This time last year we were at the end of a flood of emails asking for our consent for a variety of organisations for them to continue to communicate with us. The reason behind this rush was the full implementation of the GDPR and Data Protection Act 2018 and these organisations were running scared that they would fall foul of these laws. However many organisations need not have sent the emails in the first place; they did it because they didn’t properly understand the lawful basis for processing our personal data. The net effect of this was to destroy many mailing lists, now hampering future marketing initiatives and therefore potential sales revenue. Unfortunately there is not much we can do about this because once you’ve decided to go for consent as your lawful basis for processing, then you can’t reverse it retrospectively.
Luckily there were many organisations who didn’t send what I termed as ‘Zombie emails’, but they now have a bunch of past customers who they are not sure what they can do with. In effect you have customers with 3 types of permission:
NB. The size of the circles above is not based on any survey, it is purely to demonstrate the point.
Of all the customer data an organisation holds, in terms of marketing permissions, it is probable that the smallest group are in the Yes camp, and the largest in the No camp and it is clear what to do with those in the Yes and No camps. The Don’t Knows are probably somewhere in the middle in terms of size, but this will still represent a sizeable number of consumers that have interacted with your organisation before, but for whom it is not clear if you can market to them in future.

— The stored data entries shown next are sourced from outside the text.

-- ==== Sys2Proof/Machine/State.lean ====
section
/-! DEFINITION. The state of the part, as plain data, and the machine right after reset. Every field
is named in INVENTORY.md with the rule of the spec that gives it. -/

namespace Sys2Proof.Machine

/-- What stops the part: nothing. The manual gives the part no behaviour that ends its run and none it
calls undefined, so this type has no constructor, and no command can answer a fault (safe). -/
inductive Fault where
  deriving DecidableEq, Repr

/-- Why the model gives a command no meaning. -/
inductive Refusal where
  /-- Raised by an arm of `exec` whose command has no meaning yet, with the row's mnemonic; no arm raises it
  now (safe). -/
  | notModelled (mnemonic : String)
  deriving DecidableEq, Repr

/-! ## The image decoder: copies and refusals (chapter 2) -/

/-- The copy of a MEASURE word: the value stored, whether it was ever written, and the freshness timer,
stopped or running with its expiry time (R22, R31, R33). -/
structure MeasCopy where
  word    : Word
  written : Bool
  timer   : Option Word
  deriving DecidableEq, Repr

/-- The never-written copy (R33); the bits outside its fields are 0 by assumption log 21. -/
def MeasCopy.never : MeasCopy := ⟨0#32, false, none⟩

/-- Why an access is refused (R21). -/
inductive Reason where
  | none | class_ | partial_ | invalidValue | absent | badFrame | notOut | busy | wrongPort
  deriving DecidableEq, Repr

/-- REFUSED_DETAIL (R21). `unread`: a refusal is held that CP has not read. -/
structure RefusedDetail where
  offset      : BitVec 16
  port        : Port
  reason      : Reason
  overwritten : Bool
  unread      : Bool
  deriving DecidableEq, Repr

/-- The copies of the image decoder's words (2.4), but for the CMD words, which the ladder holds. -/
structure Image where
  genMeas   : Vector MeasCopy 8
  consMeas  : Vector MeasCopy 64
  driveMeas : Vector MeasCopy 4
  ties      : MeasCopy
  genReq    : Vector Word 8
  genFixed  : Vector Word 8
  driveReq  : Vector Word 4
  planLoad  : Word
  key       : Word
  activate  : Word
  attMask   : Word
  refused   : RefusedDetail
  deriving DecidableEq, Repr

/-! ## Islands (chapter 3) -/

/-- The standing of an island (R46). -/
inductive Condition where
  | sound | short | overloaded | dead
  deriving DecidableEq, Repr

/-- The totals an island holds, in kW (R42 to R44). The reserve and the expected load are formed from them. -/
structure Totals where
  firm          : Nat
  limit         : Nat
  load          : Nat
  openingCredit : Nat
  deriving DecidableEq, Repr

/-- A start-delay timer: it alone can be suspended, keeping its time to expiry (R51). -/
inductive DelayTimer where
  | stopped
  | running (expiry : Word)
  | suspended (left : Nat)
  deriving DecidableEq, Repr

/-- The target of a shed: a consumer or a drive (R98). -/
inductive Target where
  | cons (c : ConsId)
  | drive (d : DriveId)
  deriving DecidableEq, Repr

/-- What the part holds for one island, in the record of its id (R50, R56, R79, R89, R99, R122). The
release-hold timer holds the entry it runs for. -/
structure Island where
  totals           : Totals
  condition        : Condition
  held             : Bool
  exhausted        : Bool
  need             : BitVec 20
  overload         : Option Word
  startDelay       : DelayTimer
  releaseHold      : Option (Target × Word)
  standbyExhausted : Bool
  noSharer         : Bool
  deriving DecidableEq, Repr

/-- An island at full reset, and a record that names no island (R56). -/
def Island.blank : Island :=
  { totals := ⟨0, 0, 0, 0⟩, condition := .dead, held := false, exhausted := false, need := 0#20,
    overload := none, startDelay := .stopped, releaseHold := none, standbyExhausted := false,
    noSharer := false }
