-- ==== Sys2Proof/Machine/Arbitration.lean ====
section
/-! DEFINITION. The grants to the part's own requesters (R6, R8, R163, R169), the gap and the pair timeout. -/

namespace Sys2Proof.Machine

/-- DRAIN (R8). -/
def execDrain (s : State) : Host.Outcome State Fault Refusal :=
  .next (drainHead s)

/-- LIST_UNIT_WRITE (R163). -/
def execListUnitWrite (s : State) : Host.Outcome State Fault Refusal :=
  .next (listUnitGrant s)

/-- PLAN_LOADER_READ (R169). -/
def execPlanLoaderRead (s : State) : Host.Outcome State Fault Refusal :=
  .next (loaderGrant s)

/-- INTER_BURST_GAP (R6; assumption log 12). -/
def execInterBurstGap (s : State) : Host.Outcome State Fault Refusal :=
  .next (passToGapEnd s)

/-- PAIR_TIMEOUT (R7; assumption log 12). -/
def execPairTimeout (s : State) : Host.Outcome State Fault Refusal :=
  .next (passToPairTimeout s)

end Sys2Proof.Machine
end

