-- ==== Sys2Proof/Machine/Posting.lean ====
section
/-! DEFINITION. The start and the end of a post (R161, R162). -/

namespace Sys2Proof.Machine

/-- POST_START (R161; assumption log 13). -/
def execPostStart (ch : Chan) (s : State) : Host.Outcome State Fault Refusal :=
  .next { s with part := tryPost ch s.part }

/-- POST_END (R162). -/
def execPostEnd (ch : Chan) (s : State) : Host.Outcome State Fault Refusal :=
  .next (completePost ch s)

end Sys2Proof.Machine
end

Because of the fear of fines and sanctions from the ICO, many organisations have either deleted these people’s data, a real waste(!!), or are holding the data in the hope that the customer will come back to them one day (this will probably breach any sensible retention schedules). What is evident is that they are doing nothing proactive to re-establish contact with these customers.
Naturally what you can do in the future depends on what you have done in the past. The lawful basis for processing and the marketing permissions that were presented to these consumers, if any, will determine what can be done going forward. What we cannot do is magically turn a ‘No’ into a ‘Yes’. However there may be scope for turning a ‘Don’t Know’ into a ‘Yes’ if the data was collected under certain circumstances.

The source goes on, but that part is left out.